EXCERPTED DATA:
-- ==== Sys2Proof/Syntax.lean ====
section
/-! DEFINITION. The commands of the device: one constructor for every row of spec/opcode_table.json. A core
instruction carries its thread and its fields (Tables 3.5, 3.6, 3.8); an event carries what names it and what it
brings from outside. -/

namespace Sys2Proof

/-- What resets a port (R44): FLR, or its PERST#_N input going low; and that input going high again. -/
inductive PortRst where
  | flr | perst | perstEnd
  deriving DecidableEq, Repr
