-- ==== Sys2Proof/Machine/Sparse.lean ====
section
/-! DEFINITION. Finite maps with a default, kept as key-sorted lists with no entry equal to the default, so that equal
maps are equal lists. -/

namespace Sys2Proof.Machine

/-- The value at `k`; `d` where the map lists none. -/
def Sparse.get {α : Type} (d : α) : Sparse α → Nat → α
  | [], _ => d
  | (k', v) :: l, k => if k' = k then v else Sparse.get d l k

/-- The map without `k`. -/
def Sparse.del {α : Type} (l : Sparse α) (k : Nat) : Sparse α :=
  l.filter (fun e => e.1 != k)

/-- `v` put at `k` before the first larger key. -/
def Sparse.ins {α : Type} : Sparse α → Nat → α → Sparse α
  | [], k, v => [(k, v)]
  | (k', v') :: l, k, v => if k < k' then (k, v) :: (k', v') :: l else (k', v') :: Sparse.ins l k v

/-- `v` at `k`, every other key unchanged; the default is never listed. -/
def Sparse.put {α : Type} [DecidableEq α] (d : α) (l : Sparse α) (k : Nat) (v : α) : Sparse α :=
  if v = d then Sparse.del l k else Sparse.ins (Sparse.del l k) k v

/-- `f` applied to the value at `k`. -/
def Sparse.upd {α : Type} [DecidableEq α] (d : α) (l : Sparse α) (k : Nat) (f : α → α) : Sparse α :=
  Sparse.put d l k (f (Sparse.get d l k))

/-- Every key in `[lo, hi)` back to the default. -/
def Sparse.clearRange {α : Type} (l : Sparse α) (lo hi : Nat) : Sparse α :=
  l.filter (fun e => e.1 < lo || hi ≤ e.1)

/-- Keys strictly rising and no entry at the default. -/
def Sparse.wf {α : Type} [DecidableEq α] (d : α) : Sparse α → Bool
  | [] => true
  | [(_, v)] => v != d
  | (k, v) :: (k', v') :: l => v != d && k < k' && Sparse.wf d ((k', v') :: l)

end Sys2Proof.Machine
end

PROMPT:
What is needed is an exact transcription of every record above.

WRITTEN SOLUTION:
-- ==== Sys2Proof/Syntax.lean ====
section
/-! DEFINITION. The commands of the device: one constructor for every row of spec/opcode_table.json. A core
instruction carries its thread and its fields (Tables 3.5, 3.6, 3.8); an event carries what names it and what it
brings from outside. -/

namespace Sys2Proof

/-- What resets a port (R44): FLR, or its PERST#_N input going low; and that input going high again. -/
inductive PortRst where
  | flr | perst | perstEnd
  deriving DecidableEq, Repr
-- ==== Sys2Proof/Machine/Sparse.lean ====
section
/-! DEFINITION. Finite maps with a default, kept as key-sorted lists with no entry equal to the default, so that equal
maps are equal lists. -/

namespace Sys2Proof.Machine

/-- The value at `k`; `d` where the map lists none. -/
def Sparse.get {α : Type} (d : α) : Sparse α → Nat → α
  | [], _ => d
  | (k', v) :: l, k => if k' = k then v else Sparse.get d l k

/-- The map without `k`. -/
def Sparse.del {α : Type} (l : Sparse α) (k : Nat) : Sparse α :=
  l.filter (fun e => e.1 != k)

/-- `v` put at `k` before the first larger key. -/
def Sparse.ins {α : Type} : Sparse α → Nat → α → Sparse α
  | [], k, v => [(k, v)]
  | (k', v') :: l, k, v => if k < k' then (k, v) :: (k', v') :: l else (k', v') :: Sparse.ins l k v

/-- `v` at `k`, every other key unchanged; the default is never listed. -/
def Sparse.put {α : Type} [DecidableEq α] (d : α) (l : Sparse α) (k : Nat) (v : α) : Sparse α :=
  if v = d then Sparse.del l k else Sparse.ins (Sparse.del l k) k v

/-- `f` applied to the value at `k`. -/
def Sparse.upd {α : Type} [DecidableEq α] (d : α) (l : Sparse α) (k : Nat) (f : α → α) : Sparse α :=
  Sparse.put d l k (f (Sparse.get d l k))

/-- Every key in `[lo, hi)` back to the default. -/
def Sparse.clearRange {α : Type} (l : Sparse α) (lo hi : Nat) : Sparse α :=
  l.filter (fun e => e.1 < lo || hi ≤ e.1)

/-- Keys strictly rising and no entry at the default. -/
def Sparse.wf {α : Type} [DecidableEq α] (d : α) : Sparse α → Bool
  | [] => true
  | [(_, v)] => v != d
  | (k, v) :: (k', v') :: l => v != d && k < k' && Sparse.wf d ((k', v') :: l)

end Sys2Proof.Machine
end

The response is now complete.